Молодой доктор нахмурился и приготовился отчитать Петра Ивановича за малодушие. Когда больной верит в свое исцеление — тогда он становится здоров, хотел сказать Собакинский, но тут с кружкой воды подлетела любимица Гааза, немолодая девушка из хорошей дворянской семьи, год назад поступившая в Полицейскую больницу служить бедному народу. Что скрывать? — был за ее спиной не то чтобы недоброжелательный, но, скажем так, недоверчивый шепоток больничных служителей, особенно тех, кто вместе с Федором Петровичем принимал первых больных в кое-как еще устроенном здании бывшего Ортопедического института. Игнатий Тихонович Лапкин, сторож, человек солидный, даже у одной предсказательницы, а именно Дуси Тамбовской, женщины, как говорят, острого и насмешливого ума, всегда в черном платье из коленкора, и зимой и летом босой, — у нее спрашивал, не ужаснется ли дворянская барышня, когда, к примеру, придется ей вставлять клистир, сами знаете куда, какому-нибудь только вчера на улице подобранному мужичку. Или в ванной драить какого-нибудь не только грязненького, но еще обовшивевшего. Или ночь напролет, не сомкнувши очей, бегать от одного к другому: кого повернуть со спины на бок или с правого бока на левый, кому подать пить, а кого, прощения просим, обмыть после нежданно-негаданно случившейся прямо на постели большой нужды.

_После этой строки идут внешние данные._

theorem test_watchdog :
    let s := after (.watchdogExpiry .a) (linked 5007 (recorder .recording 5003))
    (after (.watchdogExpiry .a) (linked 5006 (recorder .recording 5003))).links.a.state = .recording
      ∧ s.links.a.cause = some .stall ∧ (s.journal.queue.map fun e => (e.value2, e.timecode)) = [(6, some 108002)] := by
  decide +kernel

theorem test_locked_report :
    (after (.locked .a 5) (linked 5005 { recorder .rolling 5003 with lockedMark := false })).links.a.lockedMark = true := by
  decide +kernel

theorem test_done :
    (after (.done .a 0) (linked 5005 (recorder .closing 5003))).links.a.state = .idle := by decide +kernel

/-- R136, R140: a recorder that does not answer faults with NO_ANSWER and the state's number. -/
theorem test_wake_and_close_timers :
    ((after (.wakeTimerExpiry .a) (linked 9120 { LinkRec.reset with
        state := .waking, timer := some ⟨.wake, 9000, 120⟩ })).journal.queue.map fun e => (e.value1, e.value2)) = [(2, 1)]
      ∧ ((after (.closeTimerExpiry .a) (linked 300 { LinkRec.reset with
        state := .closing, timer := some ⟨.close, 0, 300⟩ })).journal.queue.map fun e => (e.value1, e.value2)) = [(2, 7)] := by
  decide +kernel

theorem test_auto_down :
    let s := after (.autoDown .a) (linked 5005 { LinkRec.reset with state := .idle, owner := .pass, silence := 1800, downDue := true })
    s.links.a.state = .down ∧ s.links.a.queue = [.standby] := by decide +kernel

theorem test_directive_sent :
    (after (.directiveSent .a) (linked 1 { LinkRec.reset with queue := [.wake, .roll] })).links.a.queue = [.roll] := by
  decide +kernel

/-- RESET LINK gives the fault cause's number (2, NO_ANSWER) and issues STANDBY; WAKE LINK then wakes with owner ORDER. -/
theorem test_reset_link_and_wake_link :
    let s := take .resetLink 67 [1] (linked 10810 { LinkRec.reset with state := .fault, cause := some .noAnswer })
    let t := take .wakeLink 66 [1] s
    result s = some (.ok, 2) ∧ s.links.a.state = .down ∧ s.links.a.queue = [.standby]
      ∧ result t = some (.ok, 0) ∧ t.links.a.state = .waking ∧ t.links.a.owner = .order := by decide +kernel

theorem test_wake_link_in_fault :
    result (take .wakeLink 66 [1] (linked 1 { LinkRec.reset with state := .fault })) = some (.mode, 8) := by decide +kernel

theorem test_set_link :
    let s := take .setLink 65 ([4, 1] ++ le 2 1 ++ le 2 65535 ++ le 2 2 ++ le 2 0 ++ [15]) running
    result s = some (.ok, 0) ∧ s.links.c.autoWake = true ∧ s.links.c.cueLimit = 65535 ∧ s.links.c.watchdogLimit = 15
      ∧ result (take .setLink 65 ([4, 1] ++ le 2 0 ++ le 2 1 ++ le 2 2 ++ le 2 0 ++ [15]) running) = some (.range, 0) := by
  decide +kernel

/-- R142: a field taken before SET LINK is judged by the old silence limit, a lowered limit from the next field on. -/
theorem test_set_link_after_a_field :
    let idle (n limit : Nat) : State := linked 5005 { LinkRec.reset with
      state := .idle, owner := .pass, silence := n, silenceLimit := limit, downDue := true }
    let set (limit : Nat) : State → State := take .setLink 65 ([1, 1] ++ le 2 9 ++ le 2 9 ++ le 2 9 ++ le 2 limit ++ [4])
    let down (s : State) : LinkState := (after (.autoDown .a) s).links.a.state
    down (set 3 (idle 5 10)) = .idle ∧ down (runAct .silence (set 3 (idle 5 10))) = .down
      ∧ (set 20 (idle 10 10)).links.a.state = .down ∧ (set 20 (idle 10 10)).links.a.silenceLimit = 20 := by decide +kernel

/-- R131: CUE 107,700 on the line: 165, 2, the value low byte first, and the sum of the five bytes. -/
theorem test_message :
    (Directive.cue 107700).message = BitVec.ofNat 48 (number [165, 2, 180, 164, 1, (165 + 2 + 180 + 164 + 1) % 256]) := by
  decide +kernel
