-- ==== Sys2Proof/WellFormed.lean ====
section
/-! DEFINITION. The checks an instruction meets when it has an encoding: the 16-bit counts of the operation stream
(30_encoding.md R53), the reserved code bytes (R54), the byte classes of the byte decode (R57), the 10-bit length field
(R41). An operand that the operation itself refuses (ENCODE above 1022 bytes, GET.DATA beyond the buffer) is still well
formed: the host can issue it, and the operation's meaning refuses it (log 15). -/

namespace Sys2Proof

/-- The largest count the operation stream's 16-bit count field carries (R53). -/
abbrev maxCount : Nat := 65535

/-- `i` has an encoding in its row's format. -/
def Instr.wf : Instr → Bool
  | .crc16 s => s.length ≤ maxCount
  | .encode _ _ data => data.length ≤ maxCount
  | .getData n => n ≤ maxCount
  | .reservedHigh code => 16 ≤ code.toNat
  | .feeds bs => bs ≠ []
  | .recv bs => bs ≠ []
  | .rxDrop b => b ≠ Config.start
  | .frame _ _ counted _ => counted.length ≤ Config.lenMax
  | .reset | .feed _ | .getCmd | .getU8 | .getI8 | .getU16 | .getI16 | .getU32 | .getI32 | .getStr => true
  | .reservedD | .reservedE | .reservedF => true
  | .rxStart | .rxLenLow _ | .rxLenHigh _ | .rxAppend _ | .rxLastOk _ | .rxLastBad _ => true

end Sys2Proof
end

Не ужаснется ли? Не убежит от грязной работы в барский свой, на Маросейке, дом? Дуся поджимала тонкие, в ниточку, губы, глядела на вопрошателя цепкими мутно-зелеными глазками и велела ему слушать и мотать на ус. (Игнатий Тихонович, кстати, брился и усов не носил.) «Меня слушай, птицу небесную, голубицу Иорданскую, — так передавал Лапкин ее слова. — Воды льются всюду, но не равны все сосуды. Могий вместить — вместит; а не могий — треснет. Я девица, мужа не знавшая, и она такова же. Любовь есть, любить некого. Будет любить, будет служить. Дай водочки». Все, ею реченное, Игнатий Тихонович запомнил, просьбе же несказанно поразился. «Да разве тебе, матушка, можно пить водку?» — он спросил. И услышал в ответ и еще более поразился: «Водку-то? А водку можно, поелику мы люди такие, что водку просим, а воду пьем, воды просим — водку пьем». У Игнатия Тихоновича голова кругом пошла. Дал он Дусе на водку или не дал — о том умолчал. Предсказание же ее в больницу принес, после чего все ждали: вместит барышня или не вместит? Будет любить и служить или не будет? Треснет в конце концов или не треснет? Год миновал, а она все такая же радостная, все делает, моет, убирает, ухаживает и в короткие минуты отдыха, за чаем (выучившись, между прочим, пить чаек из блюдца и не внакладку, а с крошечным кусочком сахара вприкуску), говорит, что никогда бы она своего Отчества, Россию то есть, не узнала и не полюбила горькой и крепкой любовью, если бы не ее служба в Полицейской больнице. «Для нас — служба, — отвечала ей Настасья Лукинична, сиделка, — а для вас, барышня, — послушание».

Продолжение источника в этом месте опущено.